_ASSIGNMENT_
Quote exactly the lines from the start of the entries to the one with "(m.last + 10 * msec ≤ p.sys.now)", both ends included.
(TASK MATERIAL Opens)
/-- A channel of a source is gone (R251): the stream is lost or the channel's ST 299 group has stopped, the flow delivers nothing,
the SLAVE port sees no WS edge. -/
def channelGone (p : Part) (src : AudDomain) (channel : Nat) : Bool :=
  let m := p.dom (domKey src)
  match src with
  | .sdi n => (p.stream n).lost || decide (m.groups.getD ((channel - 1) / 4) 0 + 10 * msec ≤ p.sys.now)
  | .flow _ => decide (m.last + 10 * msec ≤ p.sys.now)
  | .i2s n => (p.cfg.port n).slave && decide (m.last + msec ≤ p.sys.now)

/-- Router channels of a domain that are gone and not yet lost. -/
def goneChans (p : Part) (src : AudDomain) : List Nat :=
  (chansOf p (domKey src)).filter fun k =>
    !(p.chan k).cur.lost && ((sourceDom (p.chan k).cur.source).map fun e => channelGone p src e.2).getD false

def execAudSourceLost (t : Nat) (src : AudDomain) (s : State) : Host.Outcome State Fault Refusal :=
  onPart (timed t fun p => chansLost (domKey src) (goneChans p src) p) s

/-! ### Delay matching -/

/-- Video latency of a stream in units of 25 ps (Table 9.6). -/
def videoLatency (p : Part) (n : Nat) : Nat :=
  let tf := framePeriod p.cfg.canvas
  let lowlat := p.comp.lowlat && p.cfg.layers.any fun e => e.2.lowLatency && e.2.takesStream p.cfg n
  match p.activeConv n with
  | some k => frcDelay ((p.format n).getD VideoFormat.auto) (p.cfg.conv k) * 64 + tf
  | none =>
    if lowlat then lagUnits p.cfg
    else
      let m := p.aud.means.getD n []
      tf + (if m.isEmpty then 0 else (m.map (·.2)).sum / m.length)

/-- Total delay before its clamp (R249). -/
def rawDelay (c : Cfg) (k lv : Nat) : Int :=
  let x := c.chan k
  match x.follow with
  | none => x.delay
  | some _ => roundDiv (((lv + c.latchUs * usec) * sourceRate c x.source : Nat) : Int) sec + x.delay

def totalDelay (c : Cfg) (k lv : Nat) : Nat := (clampInt (rawDelay c k lv) 8 (2 * sourceRate c (c.chan k).source : Nat)).toNat

/-- A fresh content for a source. -/
def newContent (s : ChanSource) : Content := { source := s }

/-- Brings a channel to its committed source, invert setting and total delay, by silent change where one differs; at once where
it is NONPCM or no output slot carries it (R238, R240, R245, R246, R249). -/
def chanFollows (lv k : Nat) (p : Part) : Part :=
  let x := p.cfg.chan k
  let c := p.chan k
  let want := totalDelay p.cfg k lv
  let raw := rawDelay p.cfg k lv
  let clamped := decide (raw ≠ want)
  let src := (c.silent.bind fun s => s.next.map (·.source)).getD c.cur.source
  let heldDelay := (c.silent.map (·.delay)).getD c.delay
  let heldInvert := (c.silent.map (·.invert)).getD c.invert
  let p1 := updChan k (fun c => { c with lv := lv, clamped := clamped, raw := some raw }) p
  let p2 := if clamped && c.raw != some raw then raise evAudDelayClamp k 0 p1 else p1
  if src = x.source ∧ heldDelay = want ∧ heldInvert = x.invert then p2
  else
    let next := if src = x.source then c.silent.bind (·.next) else some (newContent x.source)
    let new := next.getD c.cur
    let pos : Int := (new.wr : Int) - want
    let start := (c.silent.map (·.start)).getD p.sys.now
    let mid := c.silent.bind (·.mid)
    if c.cur.nonPcm || (leadSlot p k).isNone then updChan k (fun c => { c with
      cur := new, pos := pos, delay := want, invert := x.invert, silent := none, muted := false }) p2
    else updChan k (fun c => { c with
      silent := some { start := start, mid := mid, next := next, pos := pos, delay := want, invert := x.invert } }) p2

/-- A committed gain starts a ramp from the gain in use (R240). -/
def gainFollows (k : Nat) (p : Part) : Part :=
  let g := (p.cfg.chan k).gain
  let c := p.chan k
  if c.g1 = g then p
  else updChan k (fun c => { c with g0 := (rampGain c c.rampK).toNat, g1 := g, rampK := 0 }) p

/-- The parameters that make R250 compute L_v again: mode, cadence and guard of the converter, the canvas rate and phase, L_latch,
low-latency mode, the follow stream, the delay offset. -/
def latencyInputs (c : Cfg) (k : Nat) : Option (Nat × FrcCfg) × (Nat × Nat × Nat) × (Nat × LowLatCfg) × (Option Nat × Int) :=
  let x := c.chan k
  let f := (x.follow.bind c.convOf).map fun v =>
    (v, { ({} : FrcCfg) with mode := (c.conv v).mode, cadence := (c.conv v).cadence, guard := (c.conv v).guard })
  (f, (c.canvas.rateNum, c.canvas.rateDen, c.canvas.phase), (c.latchUs, c.lowlat), (x.follow, x.delay))

/-- Audio at a frame event for one channel (R238, R250). -/
def chanFrameEvent (old : Cfg) (p : Part) (k : Nat) : Part :=
  let p0 := gainFollows k p
  let c := p0.chan k
  match (p0.cfg.chan k).follow with
  | none => chanFollows c.lv k p0
  | some n =>
    let lv := videoLatency p0 n
    let on := (p0.stream n).running && !(p0.stream n).lost
    let again := (on && !c.followOn) || decide (latencyInputs old k ≠ latencyInputs p0.cfg k) ||
      decide (2 * msec < ((lv : Int) - c.lv).natAbs)
    chanFollows (if again then lv else c.lv) k (updChan k (fun c => { c with followOn := on }) p0)

/-- A slot changes to a channel, or to silence, by silent change; a change that runs takes the new one up (R245, R246). -/
def slotFollows (now : Nat) (s : AudSlot) (want : Option Nat) : AudSlot :=
  if want = (s.change.map (·.next)).getD s.cur then s
  else match s.change with
    | some c => { s with change := some { c with next := want, prev := none } }
    | none => { s with change := some { start := now, mid := if s.cur.isNone then some now else none, next := want } }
(TASK MATERIAL Closes)
_WRITTEN RESPONSE_
/-- A channel of a source is gone (R251): the stream is lost or the channel's ST 299 group has stopped, the flow delivers nothing,
the SLAVE port sees no WS edge. -/
def channelGone (p : Part) (src : AudDomain) (channel : Nat) : Bool :=
  let m := p.dom (domKey src)
  match src with
  | .sdi n => (p.stream n).lost || decide (m.groups.getD ((channel - 1) / 4) 0 + 10 * msec ≤ p.sys.now)
  | .flow _ => decide (m.last + 10 * msec ≤ p.sys.now)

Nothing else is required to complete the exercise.